Give back the entries exactly, ending with the "x.type :: x.flags" line.

*** RECORD EXCERPTS

-- ==== Sys2Proof/Machine/Ralver.lean ====
section
/-! DEFINITION. The Ralver chain link (13): ports and link sequence, routing, neighbours, roll call, image sessions and their
relay, the rings of firmware, and signed commands (R297, R387 to R402). Ports are `false` for UP and `true` for DN. -/

namespace Sys2Proof.Machine

/-- Change the Ralver engine's state. -/
def State.modRv (s : State) (f : Rv → Rv) : State := { s with rv := f s.rv }

/-- A port. -/
def State.rvPort (s : State) (p : Bool) : RvPort := if p then s.rv.portDn else s.rv.portUp

/-- Change a port. -/
def State.modRvPort (s : State) (p : Bool) (f : RvPort → RvPort) : State :=
  s.modRv fun r => if p then { r with portDn := f r.portDn } else { r with portUp := f r.portUp }

/-- Own position, where one is held. -/
def State.rvPos (s : State) : Nat := s.getF Fld.RV_STATUS_POSITION 0

/-- A number is the position the part holds. -/
def State.isHere (s : State) (n : Nat) : Bool := s.flag Fld.RV_STATUS_POS_VALID 0 && decide (n % 1024 = s.rvPos)

/-! ## Parcels (Table 13.2) -/

def pBcast (x : Parcel) : Bool := bitOf x.flags.toNat 0
def pRescue (x : Parcel) : Bool := bitOf x.flags.toNat 1
def pBoth (x : Parcel) : Bool := bitOf x.flags.toNat 2
def pResend (x : Parcel) : Bool := bitOf x.flags.toNat 3

/-- The header of a parcel as bytes. -/
def pHeader (x : Parcel) : List Byte :=
  x.type :: x.flags :: (beBytes 2 x.src ++ beBytes 2 x.dst ++ beBytes 2 x.hops ++ beBytes 2 x.session ++
    beBytes 2 x.payload.length ++ beBytes 3 x.seq ++ [x.lseq])

/-- A character on a port's line: a control character K28.x or K27.7, K29.7, K30.7 by its number, or a data byte (Table 13.1). -/
inductive RvChar where
  | control (x y : Nat)
  | data (b : Byte)
  deriving DecidableEq, Repr

/-- The characters of a parcel on the wire (R390): K27.7, header, payload, their CRC-32C, K29.7. The spec gives the CRC no byte
order; big-endian as the header is a DESIGN CHOICE (log entry 151). -/
def pWire (x : Parcel) : List RvChar :=
  let b := pHeader x ++ x.payload
  .control 27 7 :: ((b ++ beBytes 4 (crc32c b).toNat).map .data ++ [.control 29 7])

/-- A parcel of the part's own making. -/
def State.ownParcel (s : State) (typ flags dst : Nat) (payload : List Byte) : Parcel :=
  { type := BitVec.ofNat 8 typ, flags := BitVec.ofNat 8 flags, src := s.rvPos, dst := dst, hops := 0, session := 0, seq := 0,
    lseq := 0, payload := payload }

/-! ## Sending (R389, R391) -/

/-- A port whose kept parcels are l from now on. -/
def RvPort.keep (r : RvPort) (l : List Parcel) (us : Word) : RvPort :=
  { r with kept := l, resends := r.resends.filter (fun n => l.any fun x => decide (x.lseq = n)), since := us }

/-- Send a parcel on a port: it takes the port's next LSEQ and is kept until it is acknowledged. A port that is down sends
nothing. -/
def State.rvSend (s : State) (p : Bool) (x : Parcel) : State :=
  let q := s.rvPort p
  if !q.up then s
  else
    let x := { x with lseq := BitVec.ofNat 8 q.tx }
    let kept := q.kept ++ [x]
    let us := s.us
    let s := s.modRvPort p fun r =>
      { r.keep (kept.drop (kept.length - 16)) (if r.kept = [] then us else r.since) with tx := (r.tx + 1) % 256 }
    (s.emit (.parcel p x)).count 0 (0x3EC + b2n p) 1

/-- Send a parcel that the part originates: a broadcast goes out of DN, and out of both ports with BOTHWAY, which BROKEN sets
(R394); any other goes toward its destination. -/
def State.rvOriginate (s : State) (x : Parcel) : State :=
  if pBcast x then
    if pBoth x ∨ s.flag Fld.RV_STATUS_BROKEN 0 then
      let x := { x with flags := x.flags ||| 4#8 }
      (s.rvSend false x).rvSend true x
    else s.rvSend true x
  else s.rvSend (decide (s.rvPos < x.dst)) x

/-- Pass a parcel on: away from the port it came in on, one hop further, or by its route where the part originates it. -/
def State.rvPass (s : State) (src : Option Bool) (x : Parcel) : State :=
  match src with
  | some p => s.rvSend (!p) { x with hops := x.hops + 1 }
  | none => s.rvOriginate x

/-- Bytes of an entry of either ring. -/
def rvEntry : Nat := 0x1020

/-- Entries of the receive ring. -/
def State.rvRxSize (s : State) : Nat := 2 ^ min 9 (max 4 (s.getF Fld.RV_RXPTR_SIZE 0))

/-- Deliver a parcel to the receive ring, or drop it with 0xC008 where the ring is full. -/
def State.rvDeliver (s : State) (src : Option Bool) (x : Parcel) : State :=
  let n := s.rvRxSize
  let t := s.getF Fld.RV_RXPTR_TAIL 0 % n
  if (t + 1) % n = s.getF Fld.RV_RXPTR_HEAD 0 % n then s.report 0 0xC008 (b2n (src.getD false))
  else
    let s := s.sramStore 0 ((s.rd .RV_RXBASE 0).toNat + rvEntry * t) (pHeader x ++ x.payload)
    s.setF Fld.RV_RXPTR_TAIL 0 ((t + 1) % n)

/-- Send a parcel back toward where another came from: the part's own firmware finds it in the receive ring. -/
def State.rvBack (s : State) (src : Option Bool) (x : Parcel) : State :=
  match src with
  | some p => s.rvSend p x
  | none => s.rvDeliver none x

/-- IDENT on a port (R392). -/
def State.sendIdent (s : State) (p : Bool) : State :=
  let id := if s.identity then s.deviceId else List.replicate 48 0
  s.rvSend p (s.ownParcel 0x01 0 0 (id ++ beBytes 4 (s.rd .PART_INFO 0).toNat ++ beBytes 4 s.pcc ++ List.replicate 8 0))

/-! ## Ports (R388, R389, R394) -/

/-- The RV_STATUS bit of a port. -/
def State.showLink (s : State) (p up : Bool) : State :=
  s.setFlag (if p then Fld.RV_STATUS_DN_LINK else Fld.RV_STATUS_UP_LINK) 0 up

/-- PORT_UP (R388, R392). -/
def execPortUp (p : Bool) (s : State) : Host.Outcome State Fault Refusal :=
  .next (s.when (s.rlvLive && !(s.rvPort p).up) fun s =>
    ((s.modRvPort p fun _ => { RvPort.reset with up := true }).showLink p true).sendIdent p)

/-- A port goes down: 0xC001, and in a loop BREAK out of the other port. -/
def State.portDown (s : State) (p : Bool) : State :=
  let s := ((s.modRvPort p fun _ => RvPort.reset).showLink p false).report 0 0xC001 (b2n p)
  if s.flag Fld.RV_STATUS_LOOP 0 then
    s.rvSend (!p) (s.ownParcel 0x04 0 0 (beBytes 2 s.rvPos ++ [BitVec.ofNat 8 (b2n p), 0]))
  else s

/-- PORT_DOWN (R388, R394). -/
def execPortDown (p : Bool) (s : State) : Host.Outcome State Fault Refusal :=
  .next (s.when (s.rlvLive && (s.rvPort p).up) fun s => s.portDown p)

/-- A port whose parcels l were resent; it has the resends of each kept parcel by LSEQ. -/
def RvPort.resent (r : RvPort) (l : List Parcel) (us : Word) : RvPort :=
  { r with resends := r.resends ++ l.map (fun x => x.lseq), since := us }

/-- One of the parcels l has been resent three times. -/
def RvPort.spent (r : RvPort) (l : List Parcel) : Bool := l.any fun x => decide (3 ≤ r.resends.count x.lseq)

******

§ SOLUTION:
-- ==== Sys2Proof/Machine/Ralver.lean ====
section
/-! DEFINITION. The Ralver chain link (13): ports and link sequence, routing, neighbours, roll call, image sessions and their
relay, the rings of firmware, and signed commands (R297, R387 to R402). Ports are `false` for UP and `true` for DN. -/

namespace Sys2Proof.Machine

/-- Change the Ralver engine's state. -/
def State.modRv (s : State) (f : Rv → Rv) : State := { s with rv := f s.rv }

/-- A port. -/
def State.rvPort (s : State) (p : Bool) : RvPort := if p then s.rv.portDn else s.rv.portUp

/-- Change a port. -/
def State.modRvPort (s : State) (p : Bool) (f : RvPort → RvPort) : State :=
  s.modRv fun r => if p then { r with portDn := f r.portDn } else { r with portUp := f r.portUp }

/-- Own position, where one is held. -/
def State.rvPos (s : State) : Nat := s.getF Fld.RV_STATUS_POSITION 0

/-- A number is the position the part holds. -/
def State.isHere (s : State) (n : Nat) : Bool := s.flag Fld.RV_STATUS_POS_VALID 0 && decide (n % 1024 = s.rvPos)

/-! ## Parcels (Table 13.2) -/

def pBcast (x : Parcel) : Bool := bitOf x.flags.toNat 0
def pRescue (x : Parcel) : Bool := bitOf x.flags.toNat 1
def pBoth (x : Parcel) : Bool := bitOf x.flags.toNat 2
def pResend (x : Parcel) : Bool := bitOf x.flags.toNat 3

/-- The header of a parcel as bytes. -/
def pHeader (x : Parcel) : List Byte :=
  x.type :: x.flags :: (beBytes 2 x.src ++ beBytes 2 x.dst ++ beBytes 2 x.hops ++ beBytes 2 x.session ++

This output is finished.